◆ **EXERCISE DETAILS**:
What is wanted is every record, duplicated word for word.

◆ **RECORDS FOR THE TASK**:
# # # #

-- ==== Sys2Proof/Tests/Slice0.lean ====
section
/-! SUPPORT. The modeller's tests. Expected values are those of spec/95_test_vectors.md (named V<n>)
and the encodings of 30_encoding.md; then, for every statement with hypotheses, a state and operands
that meet them. -/

namespace Sys2Proof.Tests

open Sys2Proof.Machine

set_option Elab.async false

/-! ### Well-formedness: one ill-formed term for each check -/

theorem test_ill_formed_mkmach : (Instr.mkmach 256 false false).wellFormed = false := by decide
theorem test_ill_formed_mkcart : (Instr.mkcart 256).wellFormed = false := by decide
theorem test_ill_formed_mkram : (Instr.mkram 2 4294967296).wellFormed = false := by decide
theorem test_ill_formed_map : (Instr.map 2 0 4294967296).wellFormed = false := by decide
theorem test_ill_formed_mapc : (Instr.mapc 1 0 4294967296).wellFormed = false := by decide

/-! ### Decoding: a word of every constructor, written out from R103 and R104

The words of P1 to P3 and of section 9 of 95_test_vectors.md where they have one. -/

/-- `op<<56 | dev<<48 | addr<<32 | arg` (30_encoding.md R104), with the word's length. -/
def word (op dev addr arg : Nat) : Option Instr :=
  decodeTableWord 64 (op * 2 ^ 56 + dev * 2 ^ 48 + addr * 2 ^ 32 + arg)

theorem test_decode_mkmach : word 0x01 0 0 0x101 = some (.mkmach 1 true false) ∧
    decodeTableWord 64 0x0100000000000201 = some (.mkmach 1 false true) := by decide
theorem test_decode_mkcart : word 0x02 0 0 0xC8 = some (.mkcart 200) := by decide
theorem test_decode_mkram : decodeTableWord 64 0x0303000000000040 = some (.mkram 3 0x40) := by decide
theorem test_decode_mkrom : word 0x04 0xFF 0 0 = some (.mkrom 0xFF) := by decide
theorem test_decode_mkadp : word 0x05 4 0x3F 2 = some (.mkadp 4 0x3F 2) := by decide
theorem test_decode_attach : decodeTableWord 64 0x0601000000000000 = some (.attach 1) := by decide
theorem test_decode_map :
    decodeTableWord 64 0x07020040000000C0 = some (.map 2 0x0040 0xC0) := by decide
theorem test_decode_mapc :
    decodeTableWord 64 0x0801F00000001000 = some (.mapc 1 0xF000 0x1000) := by decide
theorem test_decode_selfmap : decodeTableWord 64 0x0901000000000000 = some (.selfmap 1) := by decide
theorem test_decode_dreset : decodeTableWord 64 0x0A01000000000000 = some (.dreset 1) := by decide
theorem test_decode_mreset : word 0x10 0 0 0 = some .mreset := by decide
theorem test_decode_rd : decodeTableWord 64 0x1100004500000000 = some (.rd 0x0045) := by decide
theorem test_decode_wr :
    decodeTableWord 64 0x12001FF900000044 = some (.wr 0x1FF9 0x44) := by decide
theorem test_decode_frame : decodeTableWord 64 0x1300000000000000 = some .frame := by decide
theorem test_decode_poll : decodeTableWord 64 0x1400000000000000 = some .poll := by decide
theorem test_decode_save : decodeTableWord 64 0x2000000000000000 = some .save := by decide
theorem test_decode_restore : decodeTableWord 64 0x2100000000000000 = some .restore := by decide
theorem test_decode_bus_rd : decodeTableWord 32 0x0F00000 = some (.busRd 0xF000) := by decide
theorem test_decode_bus_wr :
    decodeTableWord 32 0x11FF944 = some (.busWr 0x1FF9 0x44) := by decide

/-- V180: reserved operation codes. -/
theorem test_reserved_ops :
    decodeCommand 0x0000000000000000 = .error .unknownOp ∧
    decodeCommand 0x0B00000000000000 = .error .unknownOp ∧
    decodeCommand 0x2200000000000000 = .error .unknownOp ∧
    decodeCommand 0xFF00000000000000 = .error .unknownOp := by decide

/-- V181 to V184 and the read with data bits of section 9. -/
theorem test_unused_bits :
    decodeCommand 0x1100F00000000001 = .error .unusedBits ∧
    decodeCommand 0x0201000000000002 = .error .unusedBits ∧
    decodeCommand 0x0100000000000400 = .error .unusedBits ∧
    decodeCommand 0x1301000000000000 = .error .unusedBits ∧
    decodeBus 0x0F00001 = .error .busReadData := by decide

/-! ### Helpers -/

/-- The test image `IMG(n)`. -/
def img (n : Nat) : Bytes := tableFrom (fun i => BitVec.ofNat 8 (i ^^^ (i >>> 8))) 0 n

/-- What a step left in `STATUS` and `RESULT`, or the code of its fault. -/
inductive Seen where
  | next (status result : Byte)
  | fault (code : Option Byte)
  | refused
  deriving DecidableEq, Repr

/-- The outcome of one step, as the host sees it. -/
def seen : StepResult → Seen
  | .next t => .next t.status.code t.result
  | .fault f => .fault f.code
  | .refused _ => .refused

/-- What a next state shows of itself. -/
def after {α : Type} (r : StepResult) (look : State → α) : Option α :=
  match r with
  | .next t => some (look t)
  | .fault _ => none
  | .refused _ => none
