-- ==== Sys2Proof/Machine/Builder.lean ====
section
/-!
DEFINITION. The frame builder: `build_frame` (R120), `TX_PUSH` (R122) and `TX_BUILD` (R123). Both
operations are accepted only while `tx_ready = 1`; offered otherwise they have no effect (R214, R238;
log 3).
-/

namespace Sys2Proof.Machine

/-- The result of `build_frame` (R120). -/
inductive BuildResult where
  | frame (f : List Byte)
  | payloadTooLarge
  | emptyPayload
  deriving DecidableEq, Repr

/-- The frame of a payload, byte for byte (R66). -/
def frameOf (p : List Byte) : List Byte :=
  [Config.hdr1, Config.hdr2, lengthByte p.length] ++ p ++ [crcHi (crc16 p), crcLo (crc16 p)]

/-- `build_frame(p)` (R120). -/
def buildFrame (p : List Byte) : BuildResult :=
  if p.length > Config.maxPayload then .payloadTooLarge
  else if p.length < Config.minBuildPayload then .emptyPayload
  else .frame (frameOf p)

/-- The body of `TX_PUSH` once it is accepted (R122): store and count, or saturate at 256. -/
def pushByte (b : Byte) (s : State) : Except Fault State :=
  if s.tcnt.toNat ≤ 254 then
    match memWrite .tbuf s.tcnt.toNat b s with
    | .ok t => .ok (t.setTcnt (s.tcnt + 1))
    | .error f => .error f
  else if s.tcnt.toNat = 255 then .ok (s.setTcnt 256)
  else .ok s

/-- `TX_PUSH b` (R122). -/
def execTxPush (b : Byte) (s : State) : Out :=
  if s.txReady then orFault (pushByte b s) else .next s

/-- Records a build's result: the queue, the status, the observation, and `TCNT <- 0` (R123). -/
def recordBuild (r : BuildResult) (s : State) : State :=
  match r with
  | .frame f => (s.queueFrame f).recordStatus .ok (some f)
  | .payloadTooLarge => s.recordStatus .payloadTooLarge none
  | .emptyPayload => s.recordStatus .emptyPayload none

/-- The body of `TX_BUILD` once it is accepted (R123). -/
def buildPushed (s : State) : Except Fault State :=
  if s.tcnt.toNat = 256 then .ok (recordBuild .payloadTooLarge s)
  else if s.tcnt.toNat = 0 then .ok (recordBuild .emptyPayload s)
  else
    match memReadPrefix .tbuf s.tcnt.toNat s with
    | .ok p => .ok (recordBuild (buildFrame p) s)
    | .error f => .error f

/-- `TX_BUILD` (R123). -/
def execTxBuild (s : State) : Out :=
  if s.txReady then orFault (buildPushed s) else .next s

end Sys2Proof.Machine
end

# # # #

◆ **RESPONSE BELOW**:
-- ==== Sys2Proof/Tests/Slice0.lean ====
section
/-! SUPPORT. The modeller's tests. Expected values are those of spec/95_test_vectors.md (named V<n>)
and the encodings of 30_encoding.md; then, for every statement with hypotheses, a state and operands
that meet them. -/

namespace Sys2Proof.Tests

open Sys2Proof.Machine

set_option Elab.async false

/-! ### Well-formedness: one ill-formed term for each check -/

theorem test_ill_formed_mkmach : (Instr.mkmach 256 false false).wellFormed = false := by decide
theorem test_ill_formed_mkcart : (Instr.mkcart 256).wellFormed = false := by decide
theorem test_ill_formed_mkram : (Instr.mkram 2 4294967296).wellFormed = false := by decide
theorem test_ill_formed_map : (Instr.map 2 0 4294967296).wellFormed = false := by decide
theorem test_ill_formed_mapc : (Instr.mapc 1 0 4294967296).wellFormed = false := by decide

/-! ### Decoding: a word of every constructor, written out from R103 and R104

The words of P1 to P3 and of section 9 of 95_test_vectors.md where they have one. -/

/-- `op<<56 | dev<<48 | addr<<32 | arg` (30_encoding.md R104), with the word's length. -/
def word (op dev addr arg : Nat) : Option Instr :=
  decodeTableWord 64 (op * 2 ^ 56 + dev * 2 ^ 48 + addr * 2 ^ 32 + arg)

theorem test_decode_mkmach : word 0x01 0 0 0x101 = some (.mkmach 1 true false) ∧
    decodeTableWord 64 0x0100000000000201 = some (.mkmach 1 false true) := by decide
theorem test_decode_mkcart : word 0x02 0 0 0xC8 = some (.mkcart 200) := by decide
theorem test_decode_mkram : decodeTableWord 64 0x0303000000000040 = some (.mkram 3 0x40) := by decide
theorem test_decode_mkrom : word 0x04 0xFF 0 0 = some (.mkrom 0xFF) := by decide
theorem test_decode_mkadp : word 0x05 4 0x3F 2 = some (.mkadp 4 0x3F 2) := by decide
theorem test_decode_attach : decodeTableWord 64 0x0601000000000000 = some (.attach 1) := by decide
theorem test_decode_map :
    decodeTableWord 64 0x07020040000000C0 = some (.map 2 0x0040 0xC0) := by decide
theorem test_decode_mapc :
    decodeTableWord 64 0x0801F00000001000 = some (.mapc 1 0xF000 0x1000) := by decide
theorem test_decode_selfmap : decodeTableWord 64 0x0901000000000000 = some (.selfmap 1) := by decide
theorem test_decode_dreset : decodeTableWord 64 0x0A01000000000000 = some (.dreset 1) := by decide
theorem test_decode_mreset : word 0x10 0 0 0 = some .mreset := by decide
theorem test_decode_rd : decodeTableWord 64 0x1100004500000000 = some (.rd 0x0045) := by decide
theorem test_decode_wr :
    decodeTableWord 64 0x12001FF900000044 = some (.wr 0x1FF9 0x44) := by decide
theorem test_decode_frame : decodeTableWord 64 0x1300000000000000 = some .frame := by decide
theorem test_decode_poll : decodeTableWord 64 0x1400000000000000 = some .poll := by decide
theorem test_decode_save : decodeTableWord 64 0x2000000000000000 = some .save := by decide
theorem test_decode_restore : decodeTableWord 64 0x2100000000000000 = some .restore := by decide
theorem test_decode_bus_rd : decodeTableWord 32 0x0F00000 = some (.busRd 0xF000) := by decide
theorem test_decode_bus_wr :
    decodeTableWord 32 0x11FF944 = some (.busWr 0x1FF9 0x44) := by decide

/-- V180: reserved operation codes. -/
theorem test_reserved_ops :
    decodeCommand 0x0000000000000000 = .error .unknownOp ∧
    decodeCommand 0x0B00000000000000 = .error .unknownOp ∧
    decodeCommand 0x2200000000000000 = .error .unknownOp ∧
    decodeCommand 0xFF00000000000000 = .error .unknownOp := by decide

/-- V181 to V184 and the read with data bits of section 9. -/
theorem test_unused_bits :
    decodeCommand 0x1100F00000000001 = .error .unusedBits ∧
    decodeCommand 0x0201000000000002 = .error .unusedBits ∧
    decodeCommand 0x0100000000000400 = .error .unusedBits ∧
    decodeCommand 0x1301000000000000 = .error .unusedBits ∧
    decodeBus 0x0F00001 = .error .busReadData := by decide

/-! ### Helpers -/

/-- The test image `IMG(n)`. -/
def img (n : Nat) : Bytes := tableFrom (fun i => BitVec.ofNat 8 (i ^^^ (i >>> 8))) 0 n

/-- What a step left in `STATUS` and `RESULT`, or the code of its fault. -/
inductive Seen where
  | next (status result : Byte)
  | fault (code : Option Byte)
  | refused
  deriving DecidableEq, Repr

/-- The outcome of one step, as the host sees it. -/
def seen : StepResult → Seen
  | .next t => .next t.status.code t.result
  | .fault f => .fault f.code
  | .refused _ => .refused

/-- What a next state shows of itself. -/
def after {α : Type} (r : StepResult) (look : State → α) : Option α :=
  match r with
  | .next t => some (look t)
  | .fault _ => none
  | .refused _ => none
-- ==== Sys2Proof/Machine/Builder.lean ====
section
/-!
DEFINITION. The frame builder: `build_frame` (R120), `TX_PUSH` (R122) and `TX_BUILD` (R123). Both
operations are accepted only while `tx_ready = 1`; offered otherwise they have no effect (R214, R238;
log 3).
-/

namespace Sys2Proof.Machine

/-- The result of `build_frame` (R120). -/
inductive BuildResult where
  | frame (f : List Byte)
  | payloadTooLarge
  | emptyPayload
  deriving DecidableEq, Repr

/-- The frame of a payload, byte for byte (R66). -/
def frameOf (p : List Byte) : List Byte :=
  [Config.hdr1, Config.hdr2, lengthByte p.length] ++ p ++ [crcHi (crc16 p), crcLo (crc16 p)]

/-- `build_frame(p)` (R120). -/
def buildFrame (p : List Byte) : BuildResult :=
  if p.length > Config.maxPayload then .payloadTooLarge
  else if p.length < Config.minBuildPayload then .emptyPayload
  else .frame (frameOf p)

/-- The body of `TX_PUSH` once it is accepted (R122): store and count, or saturate at 256. -/
def pushByte (b : Byte) (s : State) : Except Fault State :=
  if s.tcnt.toNat ≤ 254 then
    match memWrite .tbuf s.tcnt.toNat b s with
    | .ok t => .ok (t.setTcnt (s.tcnt + 1))
    | .error f => .error f
  else if s.tcnt.toNat = 255 then .ok (s.setTcnt 256)
  else .ok s

/-- `TX_PUSH b` (R122). -/
def execTxPush (b : Byte) (s : State) : Out :=
  if s.txReady then orFault (pushByte b s) else .next s

/-- Records a build's result: the queue, the status, the observation, and `TCNT <- 0` (R123). -/
def recordBuild (r : BuildResult) (s : State) : State :=
  match r with
  | .frame f => (s.queueFrame f).recordStatus .ok (some f)
  | .payloadTooLarge => s.recordStatus .payloadTooLarge none
  | .emptyPayload => s.recordStatus .emptyPayload none

/-- The body of `TX_BUILD` once it is accepted (R123). -/
def buildPushed (s : State) : Except Fault State :=
  if s.tcnt.toNat = 256 then .ok (recordBuild .payloadTooLarge s)
  else if s.tcnt.toNat = 0 then .ok (recordBuild .emptyPayload s)
  else
    match memReadPrefix .tbuf s.tcnt.toNat s with
    | .ok p => .ok (recordBuild (buildFrame p) s)
    | .error f => .error f

/-- `TX_BUILD` (R123). -/
def execTxBuild (s : State) : Out :=
  if s.txReady then orFault (buildPushed s) else .next s

end Sys2Proof.Machine
end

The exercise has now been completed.